## Problem details
For the data below, restate word for word only the lines from the line containing "let p := takeReturns (n - m) rest" through the line containing "def rowsOf (base", both ends included.

Segment Start: Data section

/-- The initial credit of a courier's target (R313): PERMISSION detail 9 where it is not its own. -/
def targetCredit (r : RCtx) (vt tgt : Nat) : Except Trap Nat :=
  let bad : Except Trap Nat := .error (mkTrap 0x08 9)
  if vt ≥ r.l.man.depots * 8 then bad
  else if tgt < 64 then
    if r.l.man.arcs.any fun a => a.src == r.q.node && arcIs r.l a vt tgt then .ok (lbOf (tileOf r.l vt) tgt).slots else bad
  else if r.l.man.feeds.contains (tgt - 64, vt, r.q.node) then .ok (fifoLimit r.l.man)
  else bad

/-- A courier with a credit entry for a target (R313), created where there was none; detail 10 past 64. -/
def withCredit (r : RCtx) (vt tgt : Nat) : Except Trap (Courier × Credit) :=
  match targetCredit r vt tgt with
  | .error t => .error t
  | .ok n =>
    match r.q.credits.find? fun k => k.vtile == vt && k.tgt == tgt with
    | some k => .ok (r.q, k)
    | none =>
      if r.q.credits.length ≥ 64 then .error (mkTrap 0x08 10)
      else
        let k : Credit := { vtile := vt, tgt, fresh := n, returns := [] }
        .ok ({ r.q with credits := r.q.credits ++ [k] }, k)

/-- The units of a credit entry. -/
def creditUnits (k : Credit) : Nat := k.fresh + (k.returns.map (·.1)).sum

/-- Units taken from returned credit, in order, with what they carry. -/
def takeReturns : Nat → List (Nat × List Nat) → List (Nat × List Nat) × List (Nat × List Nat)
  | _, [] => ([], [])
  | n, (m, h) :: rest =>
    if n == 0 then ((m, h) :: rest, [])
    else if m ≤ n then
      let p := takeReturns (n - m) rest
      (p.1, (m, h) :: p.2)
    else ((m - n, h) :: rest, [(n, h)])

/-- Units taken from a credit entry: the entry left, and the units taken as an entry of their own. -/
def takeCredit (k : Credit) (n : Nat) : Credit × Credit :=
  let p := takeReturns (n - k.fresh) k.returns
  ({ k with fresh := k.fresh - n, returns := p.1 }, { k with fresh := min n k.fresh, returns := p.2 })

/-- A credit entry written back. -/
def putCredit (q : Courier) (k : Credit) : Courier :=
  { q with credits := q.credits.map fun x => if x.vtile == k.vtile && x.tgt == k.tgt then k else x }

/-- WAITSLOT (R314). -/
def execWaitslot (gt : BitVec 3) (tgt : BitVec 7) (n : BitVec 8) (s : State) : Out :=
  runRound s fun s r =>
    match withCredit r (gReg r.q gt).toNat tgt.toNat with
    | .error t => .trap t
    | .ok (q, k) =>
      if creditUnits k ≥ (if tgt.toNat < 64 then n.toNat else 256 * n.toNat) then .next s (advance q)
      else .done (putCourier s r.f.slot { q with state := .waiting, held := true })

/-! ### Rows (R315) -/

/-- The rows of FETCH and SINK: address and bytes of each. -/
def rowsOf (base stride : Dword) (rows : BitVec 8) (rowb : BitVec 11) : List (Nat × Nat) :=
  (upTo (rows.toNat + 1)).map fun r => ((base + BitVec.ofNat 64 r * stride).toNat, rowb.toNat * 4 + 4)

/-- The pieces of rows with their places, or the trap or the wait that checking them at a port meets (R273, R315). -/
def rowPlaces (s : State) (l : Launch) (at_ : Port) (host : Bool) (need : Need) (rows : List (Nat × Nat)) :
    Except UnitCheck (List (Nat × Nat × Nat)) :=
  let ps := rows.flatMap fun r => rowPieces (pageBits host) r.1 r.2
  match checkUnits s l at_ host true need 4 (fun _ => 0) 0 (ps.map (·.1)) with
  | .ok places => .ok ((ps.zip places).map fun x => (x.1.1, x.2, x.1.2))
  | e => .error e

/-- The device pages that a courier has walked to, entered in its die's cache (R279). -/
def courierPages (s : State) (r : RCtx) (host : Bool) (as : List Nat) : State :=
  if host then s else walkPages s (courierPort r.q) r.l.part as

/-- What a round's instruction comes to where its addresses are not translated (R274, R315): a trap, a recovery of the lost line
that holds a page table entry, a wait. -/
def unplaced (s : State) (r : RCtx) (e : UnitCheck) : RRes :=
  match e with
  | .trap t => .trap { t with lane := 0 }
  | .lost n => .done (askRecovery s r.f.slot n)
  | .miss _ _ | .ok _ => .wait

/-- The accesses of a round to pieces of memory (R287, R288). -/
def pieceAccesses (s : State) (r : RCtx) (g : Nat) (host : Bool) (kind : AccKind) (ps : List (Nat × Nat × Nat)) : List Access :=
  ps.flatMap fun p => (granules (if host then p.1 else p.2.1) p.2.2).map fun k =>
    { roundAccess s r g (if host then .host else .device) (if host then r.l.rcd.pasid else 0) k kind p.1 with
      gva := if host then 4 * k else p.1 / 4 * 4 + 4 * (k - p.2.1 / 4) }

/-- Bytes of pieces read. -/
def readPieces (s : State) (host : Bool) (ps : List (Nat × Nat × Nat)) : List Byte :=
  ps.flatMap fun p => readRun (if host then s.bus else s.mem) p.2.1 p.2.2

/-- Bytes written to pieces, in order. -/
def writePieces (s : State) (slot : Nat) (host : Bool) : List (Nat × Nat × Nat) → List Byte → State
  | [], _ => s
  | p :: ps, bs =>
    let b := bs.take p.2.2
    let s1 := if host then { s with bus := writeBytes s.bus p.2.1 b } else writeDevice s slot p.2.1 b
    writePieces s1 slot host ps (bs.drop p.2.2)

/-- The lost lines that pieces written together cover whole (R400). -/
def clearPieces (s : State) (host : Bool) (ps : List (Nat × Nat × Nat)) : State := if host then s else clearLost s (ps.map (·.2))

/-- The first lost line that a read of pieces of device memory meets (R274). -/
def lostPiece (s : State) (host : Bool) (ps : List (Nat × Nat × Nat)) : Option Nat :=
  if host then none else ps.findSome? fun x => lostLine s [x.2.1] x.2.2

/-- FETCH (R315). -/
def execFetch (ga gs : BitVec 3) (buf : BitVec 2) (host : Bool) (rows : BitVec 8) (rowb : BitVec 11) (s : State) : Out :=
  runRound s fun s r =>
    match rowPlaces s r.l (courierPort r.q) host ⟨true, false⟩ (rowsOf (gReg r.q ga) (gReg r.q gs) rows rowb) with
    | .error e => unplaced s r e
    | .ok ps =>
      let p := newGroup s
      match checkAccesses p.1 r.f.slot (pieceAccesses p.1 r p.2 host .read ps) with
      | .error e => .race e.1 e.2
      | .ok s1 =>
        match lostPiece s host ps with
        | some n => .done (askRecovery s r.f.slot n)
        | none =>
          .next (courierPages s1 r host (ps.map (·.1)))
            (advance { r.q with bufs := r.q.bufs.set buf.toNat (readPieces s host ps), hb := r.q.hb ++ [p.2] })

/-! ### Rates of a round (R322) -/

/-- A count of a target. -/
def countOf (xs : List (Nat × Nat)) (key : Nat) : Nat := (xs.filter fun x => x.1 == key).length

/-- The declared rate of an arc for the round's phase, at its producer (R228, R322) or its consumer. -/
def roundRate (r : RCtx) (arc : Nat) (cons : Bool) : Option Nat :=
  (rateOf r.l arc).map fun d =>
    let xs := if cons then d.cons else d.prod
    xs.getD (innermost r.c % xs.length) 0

Segment End: Data section

## Output below
      let p := takeReturns (n - m) rest
      (p.1, (m, h) :: p.2)
    else ((m - n, h) :: rest, [(n, h)])

/-- Units taken from a credit entry: the entry left, and the units taken as an entry of their own. -/
def takeCredit (k : Credit) (n : Nat) : Credit × Credit :=
  let p := takeReturns (n - k.fresh) k.returns
  ({ k with fresh := k.fresh - n, returns := p.1 }, { k with fresh := min n k.fresh, returns := p.2 })

/-- A credit entry written back. -/
def putCredit (q : Courier) (k : Credit) : Courier :=
  { q with credits := q.credits.map fun x => if x.vtile == k.vtile && x.tgt == k.tgt then k else x }

/-- WAITSLOT (R314). -/
def execWaitslot (gt : BitVec 3) (tgt : BitVec 7) (n : BitVec 8) (s : State) : Out :=
  runRound s fun s r =>
    match withCredit r (gReg r.q gt).toNat tgt.toNat with
    | .error t => .trap t
    | .ok (q, k) =>
      if creditUnits k ≥ (if tgt.toNat < 64 then n.toNat else 256 * n.toNat) then .next s (advance q)
      else .done (putCourier s r.f.slot { q with state := .waiting, held := true })

/-! ### Rows (R315) -/

/-- The rows of FETCH and SINK: address and bytes of each. -/
def rowsOf (base stride : Dword) (rows : BitVec 8) (rowb : BitVec 11) : List (Nat × Nat) :=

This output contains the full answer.